** DATA FOR THIS TASK follows **

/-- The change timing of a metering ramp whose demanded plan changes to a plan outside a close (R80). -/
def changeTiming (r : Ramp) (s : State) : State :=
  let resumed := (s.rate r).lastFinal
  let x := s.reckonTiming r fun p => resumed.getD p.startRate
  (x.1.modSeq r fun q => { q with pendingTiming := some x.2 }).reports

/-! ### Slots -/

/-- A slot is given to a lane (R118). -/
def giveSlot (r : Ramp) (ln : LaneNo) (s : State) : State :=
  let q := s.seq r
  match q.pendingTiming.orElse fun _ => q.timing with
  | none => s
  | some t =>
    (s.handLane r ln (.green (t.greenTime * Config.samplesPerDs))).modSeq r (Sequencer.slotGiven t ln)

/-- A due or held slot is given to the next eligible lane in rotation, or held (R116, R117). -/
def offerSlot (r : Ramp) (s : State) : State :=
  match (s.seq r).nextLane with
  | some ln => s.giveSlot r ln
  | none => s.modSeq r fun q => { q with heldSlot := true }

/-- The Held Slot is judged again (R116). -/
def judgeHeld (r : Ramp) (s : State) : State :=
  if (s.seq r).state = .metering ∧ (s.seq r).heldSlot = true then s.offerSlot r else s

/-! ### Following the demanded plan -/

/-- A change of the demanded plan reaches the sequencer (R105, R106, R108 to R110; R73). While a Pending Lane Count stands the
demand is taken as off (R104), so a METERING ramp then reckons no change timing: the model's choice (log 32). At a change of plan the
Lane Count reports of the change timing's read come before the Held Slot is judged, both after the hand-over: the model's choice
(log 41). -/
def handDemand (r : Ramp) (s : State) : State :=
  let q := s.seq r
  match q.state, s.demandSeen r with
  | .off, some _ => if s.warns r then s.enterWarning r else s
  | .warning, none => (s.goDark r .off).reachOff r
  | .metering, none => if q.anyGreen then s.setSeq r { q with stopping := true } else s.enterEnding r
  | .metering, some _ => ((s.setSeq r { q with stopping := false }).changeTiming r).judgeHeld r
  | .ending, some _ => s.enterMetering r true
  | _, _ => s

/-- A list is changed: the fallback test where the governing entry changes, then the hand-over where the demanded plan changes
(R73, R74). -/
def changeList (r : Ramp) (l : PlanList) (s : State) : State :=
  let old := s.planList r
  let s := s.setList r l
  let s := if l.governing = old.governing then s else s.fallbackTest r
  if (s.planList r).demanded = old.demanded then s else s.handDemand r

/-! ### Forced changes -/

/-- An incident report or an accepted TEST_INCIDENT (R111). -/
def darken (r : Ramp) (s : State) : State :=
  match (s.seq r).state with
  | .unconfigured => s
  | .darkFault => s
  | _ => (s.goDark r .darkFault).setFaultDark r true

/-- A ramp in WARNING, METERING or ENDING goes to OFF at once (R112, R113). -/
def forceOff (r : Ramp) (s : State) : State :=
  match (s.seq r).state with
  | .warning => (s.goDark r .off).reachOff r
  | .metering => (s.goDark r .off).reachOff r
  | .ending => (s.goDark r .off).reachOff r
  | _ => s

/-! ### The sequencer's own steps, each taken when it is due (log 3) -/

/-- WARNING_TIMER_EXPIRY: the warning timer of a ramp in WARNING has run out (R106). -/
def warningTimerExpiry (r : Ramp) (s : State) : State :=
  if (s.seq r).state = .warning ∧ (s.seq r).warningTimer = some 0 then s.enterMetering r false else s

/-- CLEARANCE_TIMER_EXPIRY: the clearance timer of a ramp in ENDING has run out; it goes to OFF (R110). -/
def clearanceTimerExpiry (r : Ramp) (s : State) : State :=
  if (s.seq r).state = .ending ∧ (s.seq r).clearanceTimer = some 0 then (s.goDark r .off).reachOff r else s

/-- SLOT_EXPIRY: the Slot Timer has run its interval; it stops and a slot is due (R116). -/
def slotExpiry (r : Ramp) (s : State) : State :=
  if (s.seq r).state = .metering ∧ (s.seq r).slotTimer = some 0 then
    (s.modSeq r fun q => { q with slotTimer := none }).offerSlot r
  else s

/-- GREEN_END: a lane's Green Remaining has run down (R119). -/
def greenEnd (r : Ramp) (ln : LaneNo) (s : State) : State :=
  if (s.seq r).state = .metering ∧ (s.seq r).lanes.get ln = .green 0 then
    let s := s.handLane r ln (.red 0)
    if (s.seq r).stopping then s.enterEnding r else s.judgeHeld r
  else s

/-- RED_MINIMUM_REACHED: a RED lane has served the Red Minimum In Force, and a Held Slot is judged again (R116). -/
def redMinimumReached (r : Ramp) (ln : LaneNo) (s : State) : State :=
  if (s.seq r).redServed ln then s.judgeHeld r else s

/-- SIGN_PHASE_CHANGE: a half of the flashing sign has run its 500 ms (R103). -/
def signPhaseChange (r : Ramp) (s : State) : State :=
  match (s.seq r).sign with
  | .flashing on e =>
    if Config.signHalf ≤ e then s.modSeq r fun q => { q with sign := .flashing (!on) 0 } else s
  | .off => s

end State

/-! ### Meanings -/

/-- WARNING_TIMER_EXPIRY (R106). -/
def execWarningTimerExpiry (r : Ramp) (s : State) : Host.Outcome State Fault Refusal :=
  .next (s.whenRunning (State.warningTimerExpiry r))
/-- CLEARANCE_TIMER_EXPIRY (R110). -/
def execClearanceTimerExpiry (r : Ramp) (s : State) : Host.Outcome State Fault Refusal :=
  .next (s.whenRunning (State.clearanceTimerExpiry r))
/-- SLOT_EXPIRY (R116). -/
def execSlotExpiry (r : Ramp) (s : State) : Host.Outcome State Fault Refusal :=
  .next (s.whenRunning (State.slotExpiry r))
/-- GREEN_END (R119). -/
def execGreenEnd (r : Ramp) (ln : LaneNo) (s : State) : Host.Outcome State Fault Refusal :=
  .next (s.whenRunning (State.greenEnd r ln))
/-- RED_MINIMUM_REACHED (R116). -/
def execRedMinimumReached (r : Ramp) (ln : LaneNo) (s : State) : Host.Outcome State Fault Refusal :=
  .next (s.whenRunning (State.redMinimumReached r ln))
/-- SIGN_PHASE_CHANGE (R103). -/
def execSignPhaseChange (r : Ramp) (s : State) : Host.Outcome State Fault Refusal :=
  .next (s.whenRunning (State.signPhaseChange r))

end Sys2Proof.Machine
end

** End of DATA FOR THIS TASK **

> _PROBLEM TO SOLVE_
Would you copy out exactly the lines above that start at the one containing "def warningTimerExpiry (r" and end at the one containing "def clearanceTimerExpiry (r", inclusive?

> _SOLVED EXERCISE_
def warningTimerExpiry (r : Ramp) (s : State) : State :=
  if (s.seq r).state = .warning ∧ (s.seq r).warningTimer = some 0 then s.enterMetering r false else s

/-- CLEARANCE_TIMER_EXPIRY: the clearance timer of a ramp in ENDING has run out; it goes to OFF (R110). -/
def clearanceTimerExpiry (r : Ramp) (s : State) : State :=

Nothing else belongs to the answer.